Ci limitiamo quindi a fare atti d’amore a Dio con tutto il nostro cuore. Voltiamoci verso Lui con tutto il nostro essere, compresa l’intelligenza, in un movimento che implica allo stesso tempo adorazione, venerazione, fiducia, affetto filiale, amicizia, speranza, ogni tipo di armonia, diversa, a seconda delle persone e dei momenti. L ‘ essenziale è consegnarci completamente a lui. Per quale motivo? Perché questo è l’unico modo per entrare in una relazione paritaria con Lui. Egli si dà completamente a chi è disposto ad accoglierlo. Egli è presente in modo incondizionato accanto a coloro che ha cresciuto e considera i suoi figli. Tutto quello che possiamo fare è fare come Lui: darci completamente, rimanere presenti. Sapendo solo che la tua autodonazione precederà sempre la nostra.

L’ essere umano ha la caratteristica di non poter rimanere a lungo nello stesso atto interiore. Molto velocemente, le preoccupazioni dovute al lavoro e alle preoccupazioni quotidiane invadono lo spirito e lo deviano dal suo movimento verso Dio. La meditazione contemplativa riposa semplicemente sulla divisione del tempo in piccole unità: non siamo in grado di amare Dio, di consegnarci a Lui per molto tempo, in modo uniforme, ma possiamo farlo in una serie di momenti molto brevi. In ognuno di questi momenti è possibile voler amare Dio; voler rimanere in sua presenza con tutto ciò che siamo.

La conoscenza che abbiamo di Dio non è nell’ordine della definizione, della descrizione. Un monaco ortodosso della fine del Medioevo scriveva: ′′ Infatti, finché il pensiero non cessa di pronunciare il nome del Signore, e che l’intelligenza sia chiaramente attenta all’invocazione del nome divino, la luce della conoscenza di Dio copre l’intera anima con la sua ombra come una nuvola splendente. L’esatto ricordo di Dio genera amore e gioia “.

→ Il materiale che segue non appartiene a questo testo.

-- ==== Sys2Proof/Machine/ModeControl.lean ====
section
/-! DEFINITION. The Mode Controller (08, section 8.4): the ignition line, the park delay and the entries to RUN,
PARK_PENDING and PARK with what each hands to its neighbours. -/

namespace Sys2Proof.Machine

/-- A state with another mode controller. -/
def State.withMdc (s : State) (m : Mdc) : State := { s with mdc := m }

/-- RUN entry (R166): the CBU and the TAU learn of RUN, run-demand is asserted, the SPM is told of the mode change, and
MODE_CHANGED is set. -/
def State.enterRun (s : State) : State :=
  ((s.withMdc { s.mdc with mode := .run, parkTimer := none }).handAll
    [.modeRecord .run, .modeReport .run, .runDemandReport true, .calibrationAbort]).raise [.modeChanged]

/-- PARK_PENDING entry (R166): the park delay timer starts; run-demand stays asserted. -/
def State.enterParkPending (s : State) : State :=
  ((s.withMdc { s.mdc with mode := .parkPending, parkTimer := startTimer (seconds s.mdc.parkDelay) }).handAll
    [.modeRecord .parkPending, .modeReport .parkPending, .calibrationAbort]).raise [.modeChanged]

/-- Park entry (R165): the CBU makes the refill and reports PARK to the TAU itself; run-demand is removed, the SPM is
told, and MODE_CHANGED is set. -/
def State.enterPark (s : State) : State :=
  ((s.withMdc { s.mdc with mode := .park, parkTimer := none }).handAll
    [.parkEntryRefill, .runDemandReport false, .calibrationAbort]).raise [.modeChanged]

/-- The MDC acts on a change of the debounced ignition (R164). -/
def State.ignitionChanged (s : State) (active : Bool) : State :=
  match s.mdc.mode, active with
  | .park, true => s.enterRun
  | .parkPending, true => s.enterRun
  | .run, false => if s.mdc.parkDelay = 0 then s.enterPark else s.enterParkPending
  | .run, true => s
  | .parkPending, false => s
  | .park, false => s

/-- IGN_CHANGE (R163): the debounce timer starts as the raw level comes to differ from the debounced state, and stops
as it returns to it. -/
def execIgnChange (high : Bool) (s : State) : Result :=
  if s.held then .next { s with inputs := { s.inputs with ign := high } }
  else
    arrive (.ignChange high) s fun s =>
      if high = s.inputs.ign then s
      else
        { s with inputs := { s.inputs with ign := high } }.withMdc
          { s.mdc with ignTimer := if high = s.mdc.ign then none else startTimer (ms 50) }

/-- IGN_DEBOUNCE_EXPIRY: the debounced state takes the raw level (R163, R164). -/
def execIgnDebounceExpiry (s : State) : Result :=
  arrive .ignDebounceExpiry s fun s =>
    if s.mdc.ignTimer.isSome then
      (s.withMdc { s.mdc with ign := s.inputs.ign, ignTimer := none }).ignitionChanged s.inputs.ign
    else s

/-- PARK_DELAY_EXPIRY (R164). -/
def execParkDelayExpiry (s : State) : Result :=
  arrive .parkDelayExpiry s fun s => if s.mdc.mode = .parkPending then s.enterPark else s

/-- MODE_CONFIG (R164). -/
def execModeConfig (delay : Byte) (s : State) : Result :=
  portCommand (.modeConfig delay) s fun s =>
    (s.withMdc { s.mdc with parkDelay := delay.toNat }, Reply.ok [delay])

/-- PARK_NOW (R164). -/
def execParkNow (s : State) : Result :=
  portCommand .parkNow s fun s =>
    match s.mdc.mode with
    | .parkPending => (s.enterPark, Reply.ok (byte (modeNumber .park)))
    | .run | .park => (s, Reply.refuse .mode)

/-- MODE_STATUS (R168). -/
def execModeStatus (s : State) : Result :=
  portCommand .modeStatus s fun s =>
    (s, Reply.ok (byte (modeNumber s.mdc.mode) ++ yesNo s.mdc.ign ++ yesNo s.inputs.ign ++ byte s.mdc.parkDelay
      ++ optionalBytes 4 (if s.mdc.mode = .parkPending then s.mdc.parkTimer.map secondsLeft else none)))

end Sys2Proof.Machine
end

Proferendo dentro questa semplice parola, lo spirito si rivolge a Dio nel modo più radicale possibile. È difficile o addirittura impossibile essere completamente rivolti a Dio senza distrarre per mezz’ora o un’ora, ma non possiamo impegnarci il più possibile solo il tempo necessario per dire una parola? Poi dovremo solo ricominciare. Questo movimento verso Dio richiede due cose: lasciamo tutto ciò che ci occupa e mobilitiamo la nostra attenzione rivolgendoci a Dio con fede. Scriveva un monaco certosino inglese che ha vissuto nella prima metà del XX secolo: ′′ Il modo più semplice per fare un atto di attenzione a Dio è quello di fare un atto di inattenzione a tutto il resto “.